You may recall President Trump’s recent claim about a huge increase in autism.  Another wonderful example of upcoding.   The reality is there isn’t a huge increase in autism, there probably isn’t any; what has increased enormously is autism diagnoses.  All kinds of money is available to treat autism, some schools even get paid more for autistic children.  Autism is the fuzziest kind of “disease” imaginable.  So providers are calling every child who has any difficulty in life autistic.  And RFK, Jr. gets to spread his absurd lies about vaccines and autism.

Another article in the issue discusses Medicare Advantage upcoding in regarded skilled nursing facility assessments.  These help raise the risk scores on which the MA plans are paid.  But another article supports a point I have made frequently on the other side, which is that providers in fee-for-service Medicare often don’t completely code all of a patient’s issues, so some of the risk-score gap is because FFS patients aren’t coded as high as they should be.  And the FFS providers often are not proactively identifying all of a patient’s health needs.

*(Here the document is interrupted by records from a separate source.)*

-- ==== Sys2Proof/Machine/Loads.lean ====
section
/-! DEFINITION. LCH (chapter 9): the load commands, chunk captures, judging, chaining and auto-commit. -/

namespace Sys2Proof.Machine

/-! ### Commands (R155 to R158) -/

/-- A command that names its load channel in its first argument byte. -/
def withLoadChannel (channel : Byte) (rule : Fin 2 → Rule) : Rule := fun o s =>
  match loadChannelOf channel with
  | some k => rule k o s
  | none => refuse .badArgument s

/-- LOAD SETUP (R155). -/
def loadSetup (channel : Byte) (descriptor : BitVec 64) : Rule :=
  withLoadChannel channel fun k _ s =>
    if s.lch[k].holds then refuse .wrongState s
    else match decodeDescriptor k descriptor with
      | .error r => refuse r s
      | .ok d =>
        doneWith (s.setLoad k
          { s.lch[k] with descriptor := some d, state := .ready, next := d.first, error := .none })

/-- LC0 is ACTIVE with chain yes (R156 test 3). -/
def State.chainingLc0 (s : State) : Bool :=
  s.lch[0].state = .active && (s.lch[0].descriptor.any (·.chain))

/-- The other load channel is ACTIVE with the same target and a record in common (R156 test 4). -/
def State.loadOverlaps (s : State) (k : Fin 2) : Bool :=
  let other := s.lch[1 - k]
  match s.lch[k].descriptor, other.descriptor with
  | some d, some o =>
    decide (other.state = .active ∧ o.target = d.target ∧ d.first < o.limit ∧ o.first < d.limit)
  | _, _ => false

/-- LOAD START (R156). -/
def loadStart (channel : Byte) : Rule :=
  withLoadChannel channel fun k _ s =>
    if s.lch[k].state ≠ .ready then refuse .wrongState s
    else if k = 1 ∧ s.chainingLc0 then doneWith (s.setLoad k { s.lch[k] with state := .waiting })
    else if s.loadOverlaps k then refuse .busy s
    else doneWith (s.setLoad k { s.lch[k] with state := .active })

/-- A WAITING LC1 is cancelled (R164). -/
def State.cancelWaiting (s : State) : State :=
  if s.lch[1].state = .waiting then s.setLoad 1 { s.lch[1] with state := .cancelled } else s

/-- LOAD CANCEL (R157, R164 (2)). -/
def loadCancel (channel : Byte) : Rule :=
  withLoadChannel channel fun k _ s =>
    let l := s.lch[k]
    if l.state = .ready ∨ l.state = .active ∨ l.state = .waiting then
      let s := s.setLoad k { l with state := .cancelled }
      doneWith (if k = 0 then s.cancelWaiting else s)
    else refuse .wrongState s

/-- LOAD STATUS (R158). -/
def loadStatus (channel : Byte) : Rule :=
  withLoadChannel channel fun k _ s =>
    let l := s.lch[k]
    doneWith s [BitVec.ofNat 8 l.state.code, BitVec.ofNat 8 l.next, l.error.code]

/-! ### Captures (R153, R154) -/

/-- A capture is opened at header completion by an ACTIVE load channel whose whole chunk lies in the payload (R153). -/
def LoadChannel.openCapture (l : LoadChannel) (group : Byte) (len : Nat) : LoadChannel :=
  match l.descriptor with
  | some d =>
    if l.state = .active ∧ d.group = group ∧ d.offset + d.chunkLength ≤ len then { l with capture := some [] } else l
  | none => l

/-- The inbound byte goes to an open capture whose chunk covers the position (R154), by the descriptor held now (log 19). -/
def LoadChannel.captureByte (l : LoadChannel) (pos : Nat) (b : Byte) : LoadChannel :=
  match l.descriptor, l.capture with
  | some d, some c =>
    if d.offset ≤ pos ∧ pos < d.offset + d.chunkLength then { l with capture := some (c ++ [b]) } else l
  | _, _ => l

def State.openCaptures (s : State) (group : Byte) (len : Nat) : State :=
  { s with lch := s.lch.map (·.openCapture group len) }

def State.captureByte (s : State) (pos : Nat) (b : Byte) : State :=
  { s with lch := s.lch.map (·.captureByte pos b) }

/-- Captures discarded unjudged (R154). -/
def State.dropCaptures (s : State) : State := { s with lch := s.lch.map fun l => { l with capture := none } }

/-! ### Judging a chunk (R160, R161) -/

/-- A record of a chunk through the field-level check of its table into the staged bank (R161). -/
def storeRecord (target : LoadTarget) (i : Nat) (bytes : List Byte) (m : MapUnit) : Option MapUnit :=
  match target with
  | .map =>
    match decodeMapEntry (BitVec.ofNat 64 (leNat bytes)) with
    | .ok e => some (m.setStagedEntry i e)
    | .error _ => none
  | .conversion =>
    match decodeConvRecord (BitVec.ofNat 128 (leNat bytes)) with
    | .ok c => some (m.setStagedRecord i c)
    | .error _ => none

/-- What writing the records of a chunk gives: MAP, the next expected index, and whether every record passed. -/
structure Written where
  map : MapUnit
  next : Nat
  ok : Bool
  deriving DecidableEq, Repr

/-- The first `j` records of a chunk from index `e` on; those beyond the last record of the load are ignored (R161). -/
def writeRecords (d : Descriptor) : Nat → List Byte → Nat → MapUnit → Written
  | 0, _, e, m => ⟨m, e, true⟩
  | j + 1, bytes, e, m =>
    if e < d.limit then
      match storeRecord d.target e (bytes.take d.target.recordSize) m with
      | some m' => writeRecords d j (bytes.drop d.target.recordSize) (e + 1) m'
      | none => ⟨m, e, false⟩
    else ⟨m, e, true⟩

/-- The load channel after an expected chunk (R161). -/
def LoadChannel.afterChunk (l : LoadChannel) (d : Descriptor) (w : Written) : LoadChannel :=
  if w.ok = false then { l with state := .terminated, error := .record, next := w.next }
  else if w.next = d.limit then { l with state := .complete, next := w.next }
  else { l with next := w.next }

/-- A load channel that is ACTIVE judges its capture by the chunk index (R160). R157 lets no load command meet an open capture; where
rows queued inside a DATA telegram do, it is the model's choice (log 19) that a load channel they leave outside ACTIVE judges nothing, as
it holds no bank (R51), and that one they cancel, set up and start again judges the capture it had open by its new descriptor. -/
def State.judge (s : State) (k : Fin 2) : State :=
  let l := s.lch[k]
  match l.capture, l.descriptor with
  | some (index :: records), some d =>
    if l.state ≠ .active ∨ index.toNat < l.next then s
    else if l.next < index.toNat then s.setLoad k { l with state := .terminated, error := .sequence }
    else
      let w := writeRecords d d.perChunk records l.next s.map
      State.setLoad { s with map := w.map } k (l.afterChunk d w)
  | _, _ => s

/-! ### The good end of a DATA telegram (R159, R162 to R165) -/

/-- A load channel entered this state between two moments. -/
def loadEntered (before after : State) (k : Fin 2) (st : LoadState) : Bool :=
  before.lch[k].state ≠ st && after.lch[k].state = st

/-- LOAD_COMPLETE(k) or LOAD_ERROR(k) at the entry into COMPLETE or TERMINATED (R162). -/
def State.loadFlags (before : State) (s : State) (k : Fin 2) : State :=
  let s := if loadEntered before s k .complete then s.setFlag (.loadComplete k) else s
  if loadEntered before s k .terminated then s.setFlag (.loadError k) else s

/-- The chain effects of LC0's new state on a WAITING LC1 (R163, R164). -/
def State.chain (before : State) (s : State) : State :=
  if loadEntered before s 0 .complete && s.lch[0].descriptor.any (·.chain) then
    if s.lch[1].state = .waiting then s.setLoad 1 { s.lch[1] with state := .active } else s
  else if loadEntered before s 0 .terminated then s.cancelWaiting
  else s

/-- A load channel completed with auto-commit yes (R165). -/
def autoCommitWanted (before after : State) : Bool :=
  ([0, 1] : List (Fin 2)).any fun k =>
    loadEntered before after k .complete && after.lch[k].descriptor.any (·.autoCommit)

/-- The work of LCH at the good end of a DATA telegram, in the order of R159. -/
def State.loadsAtEnd (s : State) : State :=
  let judged := (s.judge 0).judge 1
  let flagged := State.loadFlags s (State.loadFlags s judged 0) 1
  let chained := State.chain s flagged
  let committed := if autoCommitWanted s judged then (commit .auto chained).state else chained
  committed.dropCaptures

end Sys2Proof.Machine
end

Another article discusses the growing concentration of Medicare Advantage members in a few national health plans.  Another describes how these same national plans are the primary force in the self-funded market.  Additional articles discuss relative payments to providers by different types of insurance, the use of hospital payment caps to limit spending by state employee health plans, putting an inflation factor in Medicare physician payments, the intergenerational effects of adverse childhood experiences (with a DIE twist), the cost of cancer meds.

This issue has a lower than average DIE content, but here comes one, about pharmacy closures.  Gosh, guess what, they disportionately affect minority communities.  Gee, wonder if just like every other kind of store, that could actually be attributed to higher crime rates in these communities.  If you owned a business, would you put it where you couldn’t make money due to theft and your employees were at risk of physical harm?

Anyway, as I said, a lot of useful research, with only a smattering of DIE in this issue, but if you are interested in health research and policy, this remains an important journal.